I decided to ask Amy to marry me after I had emigrated across the Irish Sea.  I missed her madly, and (after a month or two) she had shown massive commitment by moving to England to be with me.  2012 was a leap year, so I thought I might détourne convention and propose on the 29th of February (traditionally when women are ‘allowed’ to propose to men) – but the tedious obstructions of work schedules forced me into shifting to the 28th.  Despite having to do some creative ducking-and-diving (which Amy will fill you in on), everything was set-up - ring in hand, restaurant booked, and father-in-law duly noted.  That’s an ostensibly tradition-laden approach, which I probably ought to defend.

  • The ring.   I like the symbolism of the ring – an unbroken band to be worn ‘til death (apart from when kneading dough), though the price-tag was a tough compromise to swallow.  Ouch.  I had picked out the ring at a place called Robinson’s, because Amy’s surname was above the door, obviously.  I’m not much of a jewellery aficionado, but I had an idea of the styles that Amy might like, and in the end there was only one ring that really caught my eye – seems to have done the job!

  • The restaurant.  Any excuse for a good feed really.

  • And the call to the father-in-law?  It may stink of a vestige from the bad old days of wife-as-property, but I intended it as a mark of respect to Amy’s parents.  Fuck-the-law – yes; piss-off-the-in-laws no.  Seriously though, having Neil’s support meant a lot and actually telling someone about my proposal plan made the whole thing seem suddenly very real.

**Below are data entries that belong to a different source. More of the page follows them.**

-- ==== Sys2Proof/Decode.lean ====
section
/-! DEFINITION. The commands that words spell. The table of operations and events gives no row any bits: its rows are events
of the part, not encoded words, so no word spells a command (log 17). -/

namespace Sys2Proof

/-- The command a word of the table's bits spells: none, since no row of the table gives bits. -/
def decodeTableWord (_nbits _w : Nat) : Option Instr := none

end Sys2Proof
end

All I had to do was get Amy to a suitably lovely spot, on some false pretence, and go for it.  My two thoughts for question-popping places were: Bradgate Park, a very nice place indeed with some very ancient trees and free-roaming deer; or the top of a quite high slide in a nearby play park.  The logistical difficulties of persuading Amy to the top of a slide made the choice easy....  It was a greyish, cold day, and it took some exuberance to persuade Amy to drive us out there.  We marched up the hill with our cargo of flapjacks, juice, and a concealed diamond ring.  I was quite giddy with nerves, and still not exactly sure how I might ask the question.  Fortunately for me, Amy unearthed some aptly soppy texts I had sent her over the previous few months and read them out to me – probably to check I still meant it!  My gushy proclamations of love set the mood perfectly.  Once we were ensconced on the memorial at the highest point of Bradgate Park, I took my chance.  I readied the ring in my pocket, and stepped back to take a photograph, then whipped out the box, opened it, and said something to the effect of, ‘Would you do me the honour of becoming my wife?’  (Cleverer readers will have deduced this already, but...)  SHE SAID YES!

Organising the wedding day has been really fun, but the part I’m really looking forward to is spending the rest of my life with the person I love most.